Problem description: Supply the number of lines below containing "spilt", nothing else.

Input material:
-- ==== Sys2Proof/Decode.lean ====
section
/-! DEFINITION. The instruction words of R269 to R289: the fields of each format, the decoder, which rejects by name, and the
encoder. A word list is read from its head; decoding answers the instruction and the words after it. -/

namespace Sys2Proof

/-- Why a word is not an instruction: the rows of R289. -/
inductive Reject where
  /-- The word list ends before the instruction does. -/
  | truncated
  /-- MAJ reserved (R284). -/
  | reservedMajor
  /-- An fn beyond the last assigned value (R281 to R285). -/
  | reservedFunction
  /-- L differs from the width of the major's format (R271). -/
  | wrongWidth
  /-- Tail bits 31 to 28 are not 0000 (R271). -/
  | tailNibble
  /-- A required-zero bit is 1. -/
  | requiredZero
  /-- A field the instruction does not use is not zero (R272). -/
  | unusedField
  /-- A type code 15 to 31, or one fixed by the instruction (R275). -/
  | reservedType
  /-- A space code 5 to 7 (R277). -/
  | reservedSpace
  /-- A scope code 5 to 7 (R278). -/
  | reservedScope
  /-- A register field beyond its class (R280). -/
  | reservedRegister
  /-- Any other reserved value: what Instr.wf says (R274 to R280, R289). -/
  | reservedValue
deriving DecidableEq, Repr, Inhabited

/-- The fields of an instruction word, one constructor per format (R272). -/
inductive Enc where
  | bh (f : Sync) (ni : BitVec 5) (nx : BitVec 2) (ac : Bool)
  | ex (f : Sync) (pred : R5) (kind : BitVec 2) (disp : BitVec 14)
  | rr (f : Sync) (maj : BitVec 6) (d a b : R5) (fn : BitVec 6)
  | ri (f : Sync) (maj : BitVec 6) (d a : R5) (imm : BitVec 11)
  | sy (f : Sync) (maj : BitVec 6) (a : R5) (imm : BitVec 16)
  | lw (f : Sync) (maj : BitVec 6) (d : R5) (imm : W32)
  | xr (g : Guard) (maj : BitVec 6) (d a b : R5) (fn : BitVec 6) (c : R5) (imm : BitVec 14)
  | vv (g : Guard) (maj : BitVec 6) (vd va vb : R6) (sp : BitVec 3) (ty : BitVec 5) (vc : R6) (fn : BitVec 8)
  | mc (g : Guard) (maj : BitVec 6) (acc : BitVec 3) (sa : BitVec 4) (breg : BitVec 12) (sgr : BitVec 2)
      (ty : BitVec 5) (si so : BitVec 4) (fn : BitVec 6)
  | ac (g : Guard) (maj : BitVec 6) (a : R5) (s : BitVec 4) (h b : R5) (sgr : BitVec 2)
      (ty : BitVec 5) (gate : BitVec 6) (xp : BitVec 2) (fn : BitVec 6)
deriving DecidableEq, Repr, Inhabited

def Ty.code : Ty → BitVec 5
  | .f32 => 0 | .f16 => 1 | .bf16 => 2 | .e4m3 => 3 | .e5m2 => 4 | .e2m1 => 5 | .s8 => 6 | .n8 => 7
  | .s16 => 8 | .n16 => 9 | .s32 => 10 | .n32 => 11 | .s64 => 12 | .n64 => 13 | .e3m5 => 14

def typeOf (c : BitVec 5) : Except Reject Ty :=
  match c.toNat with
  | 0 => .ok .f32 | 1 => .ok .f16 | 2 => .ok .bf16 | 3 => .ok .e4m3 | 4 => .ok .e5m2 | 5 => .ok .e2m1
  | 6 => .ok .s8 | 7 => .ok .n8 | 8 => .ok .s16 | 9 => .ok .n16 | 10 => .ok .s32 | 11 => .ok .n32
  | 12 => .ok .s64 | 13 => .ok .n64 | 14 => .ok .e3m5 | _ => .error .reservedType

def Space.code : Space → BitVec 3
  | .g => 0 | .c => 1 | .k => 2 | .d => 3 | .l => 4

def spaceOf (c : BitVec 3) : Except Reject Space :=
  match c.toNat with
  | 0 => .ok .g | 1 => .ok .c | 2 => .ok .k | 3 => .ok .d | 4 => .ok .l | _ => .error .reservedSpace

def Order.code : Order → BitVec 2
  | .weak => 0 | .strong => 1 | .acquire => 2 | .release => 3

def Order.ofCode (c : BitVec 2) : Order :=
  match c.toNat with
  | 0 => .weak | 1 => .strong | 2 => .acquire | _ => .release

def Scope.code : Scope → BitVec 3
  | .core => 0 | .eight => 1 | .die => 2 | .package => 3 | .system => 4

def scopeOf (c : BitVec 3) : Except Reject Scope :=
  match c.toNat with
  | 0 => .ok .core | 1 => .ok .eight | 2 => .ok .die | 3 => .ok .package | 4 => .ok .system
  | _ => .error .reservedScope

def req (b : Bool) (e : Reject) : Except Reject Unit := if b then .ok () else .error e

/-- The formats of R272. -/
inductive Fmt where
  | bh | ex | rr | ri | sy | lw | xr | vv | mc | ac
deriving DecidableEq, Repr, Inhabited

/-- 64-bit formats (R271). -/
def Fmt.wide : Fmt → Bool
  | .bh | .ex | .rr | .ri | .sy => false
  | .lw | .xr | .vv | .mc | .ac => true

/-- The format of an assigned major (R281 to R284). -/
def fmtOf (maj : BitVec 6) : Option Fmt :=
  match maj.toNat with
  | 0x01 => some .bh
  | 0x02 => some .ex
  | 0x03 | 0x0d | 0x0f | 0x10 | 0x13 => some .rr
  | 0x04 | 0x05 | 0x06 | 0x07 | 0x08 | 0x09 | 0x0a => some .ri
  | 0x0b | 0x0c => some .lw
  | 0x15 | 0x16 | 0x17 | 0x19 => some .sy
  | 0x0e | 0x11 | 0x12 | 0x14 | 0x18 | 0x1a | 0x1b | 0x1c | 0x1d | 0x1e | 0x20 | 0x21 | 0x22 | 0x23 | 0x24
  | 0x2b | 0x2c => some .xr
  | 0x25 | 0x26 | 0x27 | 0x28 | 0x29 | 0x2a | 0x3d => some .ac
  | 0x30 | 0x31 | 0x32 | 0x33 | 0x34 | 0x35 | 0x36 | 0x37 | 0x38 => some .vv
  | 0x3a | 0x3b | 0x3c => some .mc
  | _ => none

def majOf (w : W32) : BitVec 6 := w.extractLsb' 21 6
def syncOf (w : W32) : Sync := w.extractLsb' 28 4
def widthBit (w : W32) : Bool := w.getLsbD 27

* * *

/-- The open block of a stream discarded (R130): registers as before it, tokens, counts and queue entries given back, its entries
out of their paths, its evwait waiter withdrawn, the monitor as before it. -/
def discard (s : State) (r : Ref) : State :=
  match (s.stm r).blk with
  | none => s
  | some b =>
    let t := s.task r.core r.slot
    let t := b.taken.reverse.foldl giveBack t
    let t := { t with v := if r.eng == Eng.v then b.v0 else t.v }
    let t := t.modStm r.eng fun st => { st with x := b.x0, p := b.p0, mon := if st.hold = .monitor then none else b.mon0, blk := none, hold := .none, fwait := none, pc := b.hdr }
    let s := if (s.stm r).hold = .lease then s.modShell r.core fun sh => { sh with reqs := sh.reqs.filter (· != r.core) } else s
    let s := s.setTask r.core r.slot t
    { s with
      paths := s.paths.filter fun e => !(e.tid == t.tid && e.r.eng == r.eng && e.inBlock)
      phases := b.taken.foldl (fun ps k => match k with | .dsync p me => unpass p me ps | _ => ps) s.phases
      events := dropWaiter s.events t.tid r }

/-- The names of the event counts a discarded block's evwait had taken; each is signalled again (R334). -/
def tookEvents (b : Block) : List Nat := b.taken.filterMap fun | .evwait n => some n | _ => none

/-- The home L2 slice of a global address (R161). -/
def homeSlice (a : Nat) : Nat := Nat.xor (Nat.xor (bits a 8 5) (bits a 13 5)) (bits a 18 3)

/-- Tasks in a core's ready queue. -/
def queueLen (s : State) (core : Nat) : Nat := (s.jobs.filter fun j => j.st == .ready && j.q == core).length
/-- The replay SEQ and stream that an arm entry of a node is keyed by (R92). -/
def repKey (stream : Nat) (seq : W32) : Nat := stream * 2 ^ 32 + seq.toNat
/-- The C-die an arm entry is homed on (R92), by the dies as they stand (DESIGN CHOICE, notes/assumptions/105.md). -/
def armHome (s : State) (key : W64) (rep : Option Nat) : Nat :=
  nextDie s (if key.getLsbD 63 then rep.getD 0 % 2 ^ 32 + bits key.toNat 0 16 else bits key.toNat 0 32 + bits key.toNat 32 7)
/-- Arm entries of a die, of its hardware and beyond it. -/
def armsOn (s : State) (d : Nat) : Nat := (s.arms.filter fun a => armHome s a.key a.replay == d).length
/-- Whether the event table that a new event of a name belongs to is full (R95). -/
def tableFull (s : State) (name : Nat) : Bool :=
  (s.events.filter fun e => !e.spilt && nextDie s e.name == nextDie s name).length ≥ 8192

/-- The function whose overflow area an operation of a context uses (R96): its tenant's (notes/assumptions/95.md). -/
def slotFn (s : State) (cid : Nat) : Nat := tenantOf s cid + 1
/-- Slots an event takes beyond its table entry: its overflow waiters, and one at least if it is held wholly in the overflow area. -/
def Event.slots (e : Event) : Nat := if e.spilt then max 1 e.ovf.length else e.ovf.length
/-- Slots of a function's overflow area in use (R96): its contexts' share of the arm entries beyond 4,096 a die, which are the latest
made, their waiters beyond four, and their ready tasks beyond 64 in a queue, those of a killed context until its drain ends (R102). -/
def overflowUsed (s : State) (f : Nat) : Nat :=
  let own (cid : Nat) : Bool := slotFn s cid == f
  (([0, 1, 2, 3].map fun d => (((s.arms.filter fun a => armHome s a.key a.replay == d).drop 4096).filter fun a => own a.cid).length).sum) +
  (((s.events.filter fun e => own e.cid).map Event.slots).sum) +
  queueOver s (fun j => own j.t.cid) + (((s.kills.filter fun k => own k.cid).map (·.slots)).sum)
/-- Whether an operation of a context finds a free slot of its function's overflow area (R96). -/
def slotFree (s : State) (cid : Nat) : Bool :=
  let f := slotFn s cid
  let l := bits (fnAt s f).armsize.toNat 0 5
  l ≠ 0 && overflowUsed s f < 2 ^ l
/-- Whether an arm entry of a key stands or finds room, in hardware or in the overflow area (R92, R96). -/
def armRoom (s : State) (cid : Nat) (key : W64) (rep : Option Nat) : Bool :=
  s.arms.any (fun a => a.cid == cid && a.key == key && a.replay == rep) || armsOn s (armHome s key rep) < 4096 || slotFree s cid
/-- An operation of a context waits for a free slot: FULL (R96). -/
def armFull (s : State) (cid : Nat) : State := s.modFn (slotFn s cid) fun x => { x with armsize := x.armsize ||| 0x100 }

Response: 2